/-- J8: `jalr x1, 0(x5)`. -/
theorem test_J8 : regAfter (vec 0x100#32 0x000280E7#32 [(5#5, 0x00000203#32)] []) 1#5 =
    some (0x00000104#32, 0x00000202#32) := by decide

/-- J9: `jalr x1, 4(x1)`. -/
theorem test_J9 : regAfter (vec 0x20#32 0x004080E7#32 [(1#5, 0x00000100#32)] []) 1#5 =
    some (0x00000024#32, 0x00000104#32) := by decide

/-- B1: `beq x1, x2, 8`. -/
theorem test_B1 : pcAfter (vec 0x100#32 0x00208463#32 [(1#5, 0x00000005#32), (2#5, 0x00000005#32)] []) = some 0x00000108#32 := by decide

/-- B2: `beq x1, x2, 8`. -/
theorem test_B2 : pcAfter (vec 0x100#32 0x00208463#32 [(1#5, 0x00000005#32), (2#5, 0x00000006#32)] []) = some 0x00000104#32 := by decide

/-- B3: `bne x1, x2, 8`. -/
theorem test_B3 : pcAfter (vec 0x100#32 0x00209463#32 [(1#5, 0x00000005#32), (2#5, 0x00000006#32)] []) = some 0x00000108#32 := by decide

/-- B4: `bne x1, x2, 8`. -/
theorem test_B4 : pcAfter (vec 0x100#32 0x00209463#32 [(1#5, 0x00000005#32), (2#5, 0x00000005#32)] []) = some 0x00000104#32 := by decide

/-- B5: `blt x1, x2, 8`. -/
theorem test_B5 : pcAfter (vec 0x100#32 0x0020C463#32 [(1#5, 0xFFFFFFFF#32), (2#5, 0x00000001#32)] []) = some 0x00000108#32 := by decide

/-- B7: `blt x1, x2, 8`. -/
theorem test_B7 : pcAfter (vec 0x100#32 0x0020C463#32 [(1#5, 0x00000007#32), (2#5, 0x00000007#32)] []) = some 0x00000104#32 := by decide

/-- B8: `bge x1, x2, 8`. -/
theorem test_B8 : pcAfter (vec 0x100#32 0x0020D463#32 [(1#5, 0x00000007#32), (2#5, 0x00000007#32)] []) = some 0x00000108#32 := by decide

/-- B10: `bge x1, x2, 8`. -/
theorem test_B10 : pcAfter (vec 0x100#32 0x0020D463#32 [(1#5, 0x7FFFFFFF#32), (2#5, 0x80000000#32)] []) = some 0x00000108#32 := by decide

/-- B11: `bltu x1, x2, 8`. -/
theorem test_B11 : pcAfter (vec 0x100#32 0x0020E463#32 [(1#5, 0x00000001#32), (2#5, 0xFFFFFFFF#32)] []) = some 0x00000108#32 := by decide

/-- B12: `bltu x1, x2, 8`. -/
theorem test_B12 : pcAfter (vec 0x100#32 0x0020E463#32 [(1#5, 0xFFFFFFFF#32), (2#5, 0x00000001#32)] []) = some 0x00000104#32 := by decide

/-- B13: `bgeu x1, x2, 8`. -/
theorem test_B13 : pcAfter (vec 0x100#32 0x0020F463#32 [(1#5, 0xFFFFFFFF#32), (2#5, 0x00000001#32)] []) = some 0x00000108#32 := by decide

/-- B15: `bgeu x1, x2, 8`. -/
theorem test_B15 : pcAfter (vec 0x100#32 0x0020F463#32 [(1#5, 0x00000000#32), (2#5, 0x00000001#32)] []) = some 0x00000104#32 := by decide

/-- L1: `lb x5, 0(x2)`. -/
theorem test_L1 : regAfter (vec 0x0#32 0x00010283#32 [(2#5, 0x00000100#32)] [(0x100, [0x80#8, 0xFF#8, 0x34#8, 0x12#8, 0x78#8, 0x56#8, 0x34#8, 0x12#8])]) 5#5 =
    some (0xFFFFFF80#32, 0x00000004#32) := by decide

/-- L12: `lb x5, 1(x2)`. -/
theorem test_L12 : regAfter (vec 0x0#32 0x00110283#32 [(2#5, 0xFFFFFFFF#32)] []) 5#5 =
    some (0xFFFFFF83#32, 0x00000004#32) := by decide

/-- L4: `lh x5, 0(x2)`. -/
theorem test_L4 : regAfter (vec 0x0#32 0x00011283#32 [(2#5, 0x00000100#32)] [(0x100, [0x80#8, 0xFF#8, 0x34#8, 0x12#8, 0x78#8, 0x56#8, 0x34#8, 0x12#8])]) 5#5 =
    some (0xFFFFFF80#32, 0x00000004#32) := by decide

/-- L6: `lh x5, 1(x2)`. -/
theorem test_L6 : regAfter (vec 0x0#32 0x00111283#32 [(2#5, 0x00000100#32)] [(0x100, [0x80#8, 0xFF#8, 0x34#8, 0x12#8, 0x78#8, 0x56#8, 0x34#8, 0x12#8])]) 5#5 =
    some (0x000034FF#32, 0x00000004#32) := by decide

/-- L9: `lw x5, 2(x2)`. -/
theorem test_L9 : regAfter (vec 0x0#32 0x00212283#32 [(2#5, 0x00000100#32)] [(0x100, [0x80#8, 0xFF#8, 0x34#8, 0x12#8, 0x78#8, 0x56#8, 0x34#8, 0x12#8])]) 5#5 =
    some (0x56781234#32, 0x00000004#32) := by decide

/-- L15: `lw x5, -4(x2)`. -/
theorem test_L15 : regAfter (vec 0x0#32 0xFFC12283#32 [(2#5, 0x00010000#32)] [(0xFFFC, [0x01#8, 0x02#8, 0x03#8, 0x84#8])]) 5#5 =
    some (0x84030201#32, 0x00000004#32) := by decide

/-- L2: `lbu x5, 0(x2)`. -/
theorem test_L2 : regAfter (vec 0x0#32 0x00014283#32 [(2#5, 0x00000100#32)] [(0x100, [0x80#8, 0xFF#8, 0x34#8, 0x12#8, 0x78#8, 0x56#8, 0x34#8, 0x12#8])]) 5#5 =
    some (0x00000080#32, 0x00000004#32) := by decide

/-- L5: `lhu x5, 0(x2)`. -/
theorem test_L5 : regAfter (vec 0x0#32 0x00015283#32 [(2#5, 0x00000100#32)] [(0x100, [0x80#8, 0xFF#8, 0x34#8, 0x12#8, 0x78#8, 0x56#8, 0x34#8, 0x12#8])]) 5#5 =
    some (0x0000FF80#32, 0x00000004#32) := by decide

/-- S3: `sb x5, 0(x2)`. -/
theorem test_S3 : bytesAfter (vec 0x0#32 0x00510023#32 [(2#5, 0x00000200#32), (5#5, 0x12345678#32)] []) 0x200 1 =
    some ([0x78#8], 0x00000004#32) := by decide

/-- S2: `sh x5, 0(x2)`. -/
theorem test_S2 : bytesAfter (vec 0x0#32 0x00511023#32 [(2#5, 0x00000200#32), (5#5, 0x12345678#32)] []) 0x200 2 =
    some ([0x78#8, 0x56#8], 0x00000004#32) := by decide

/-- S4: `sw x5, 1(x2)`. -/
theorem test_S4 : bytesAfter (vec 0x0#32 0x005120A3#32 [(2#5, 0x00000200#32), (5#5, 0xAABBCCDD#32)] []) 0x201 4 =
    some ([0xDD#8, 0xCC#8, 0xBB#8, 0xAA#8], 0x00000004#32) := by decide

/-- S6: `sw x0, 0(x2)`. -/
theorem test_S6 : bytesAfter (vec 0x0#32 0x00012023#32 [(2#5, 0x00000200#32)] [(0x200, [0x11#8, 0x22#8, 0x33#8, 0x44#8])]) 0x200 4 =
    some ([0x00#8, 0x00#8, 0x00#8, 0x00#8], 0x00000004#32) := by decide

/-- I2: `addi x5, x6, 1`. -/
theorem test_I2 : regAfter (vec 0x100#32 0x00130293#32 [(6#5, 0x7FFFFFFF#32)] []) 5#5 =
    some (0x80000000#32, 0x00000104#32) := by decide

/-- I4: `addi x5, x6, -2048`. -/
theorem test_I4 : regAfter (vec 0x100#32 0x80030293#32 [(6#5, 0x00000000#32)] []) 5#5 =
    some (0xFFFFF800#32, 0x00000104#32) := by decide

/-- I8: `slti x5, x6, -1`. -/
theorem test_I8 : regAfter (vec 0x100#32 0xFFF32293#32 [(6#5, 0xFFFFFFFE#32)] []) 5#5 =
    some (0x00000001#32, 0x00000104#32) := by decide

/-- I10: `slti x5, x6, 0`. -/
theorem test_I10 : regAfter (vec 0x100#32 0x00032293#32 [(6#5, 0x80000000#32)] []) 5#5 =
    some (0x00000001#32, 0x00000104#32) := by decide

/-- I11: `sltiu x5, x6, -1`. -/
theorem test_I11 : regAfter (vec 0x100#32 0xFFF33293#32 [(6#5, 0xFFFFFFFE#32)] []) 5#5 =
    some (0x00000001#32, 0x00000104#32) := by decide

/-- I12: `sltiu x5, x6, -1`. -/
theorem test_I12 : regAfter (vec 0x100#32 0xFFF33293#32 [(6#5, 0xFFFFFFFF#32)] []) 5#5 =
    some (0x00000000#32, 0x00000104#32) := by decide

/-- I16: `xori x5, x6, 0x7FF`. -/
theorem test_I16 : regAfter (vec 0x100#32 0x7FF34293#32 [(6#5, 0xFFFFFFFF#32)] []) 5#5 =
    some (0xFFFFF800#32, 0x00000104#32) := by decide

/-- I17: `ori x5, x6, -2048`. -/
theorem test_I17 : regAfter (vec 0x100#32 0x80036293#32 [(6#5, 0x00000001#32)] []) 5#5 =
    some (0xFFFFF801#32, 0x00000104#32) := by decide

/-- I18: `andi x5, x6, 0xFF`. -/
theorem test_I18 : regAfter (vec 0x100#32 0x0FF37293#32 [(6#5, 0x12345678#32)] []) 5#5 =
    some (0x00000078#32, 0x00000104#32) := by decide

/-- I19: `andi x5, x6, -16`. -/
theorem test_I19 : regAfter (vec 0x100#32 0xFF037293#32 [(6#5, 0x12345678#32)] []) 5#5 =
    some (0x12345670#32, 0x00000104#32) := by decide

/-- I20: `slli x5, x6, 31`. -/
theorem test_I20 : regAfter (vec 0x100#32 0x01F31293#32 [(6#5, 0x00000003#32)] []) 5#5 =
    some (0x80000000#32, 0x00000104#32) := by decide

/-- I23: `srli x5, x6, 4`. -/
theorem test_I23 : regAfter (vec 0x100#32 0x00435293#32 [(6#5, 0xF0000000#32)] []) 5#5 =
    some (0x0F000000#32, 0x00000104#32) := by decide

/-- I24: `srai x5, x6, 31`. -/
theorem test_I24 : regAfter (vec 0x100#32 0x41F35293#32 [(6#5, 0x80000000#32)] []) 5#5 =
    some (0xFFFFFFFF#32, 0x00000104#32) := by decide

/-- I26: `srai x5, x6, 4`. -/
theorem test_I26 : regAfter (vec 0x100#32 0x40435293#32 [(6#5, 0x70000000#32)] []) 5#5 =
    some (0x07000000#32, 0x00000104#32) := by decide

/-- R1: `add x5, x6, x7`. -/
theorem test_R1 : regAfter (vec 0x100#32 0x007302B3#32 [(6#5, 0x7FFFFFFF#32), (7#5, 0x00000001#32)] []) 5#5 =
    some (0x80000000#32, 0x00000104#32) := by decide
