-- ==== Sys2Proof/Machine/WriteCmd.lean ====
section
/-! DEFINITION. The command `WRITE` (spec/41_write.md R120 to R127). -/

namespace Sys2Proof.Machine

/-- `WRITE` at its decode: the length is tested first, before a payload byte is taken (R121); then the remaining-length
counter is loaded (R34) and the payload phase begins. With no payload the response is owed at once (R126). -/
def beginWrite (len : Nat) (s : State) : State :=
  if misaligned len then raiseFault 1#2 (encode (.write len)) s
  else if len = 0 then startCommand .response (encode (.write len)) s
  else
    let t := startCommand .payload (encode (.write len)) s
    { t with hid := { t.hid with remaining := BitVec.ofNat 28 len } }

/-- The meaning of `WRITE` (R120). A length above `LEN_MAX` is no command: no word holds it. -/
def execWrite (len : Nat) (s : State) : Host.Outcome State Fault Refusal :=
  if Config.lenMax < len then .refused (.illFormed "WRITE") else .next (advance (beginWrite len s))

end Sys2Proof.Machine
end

____

## GOAL OF THE EXERCISE
Work through the entries, filtering for the string "encode", and copy each line that holds it.

## EXERCISE OUTPUT
  if misaligned len then raiseFault 1#2 (encode (.write len)) s
  else if len = 0 then startCommand .response (encode (.write len)) s
    let t := startCommand .payload (encode (.write len)) s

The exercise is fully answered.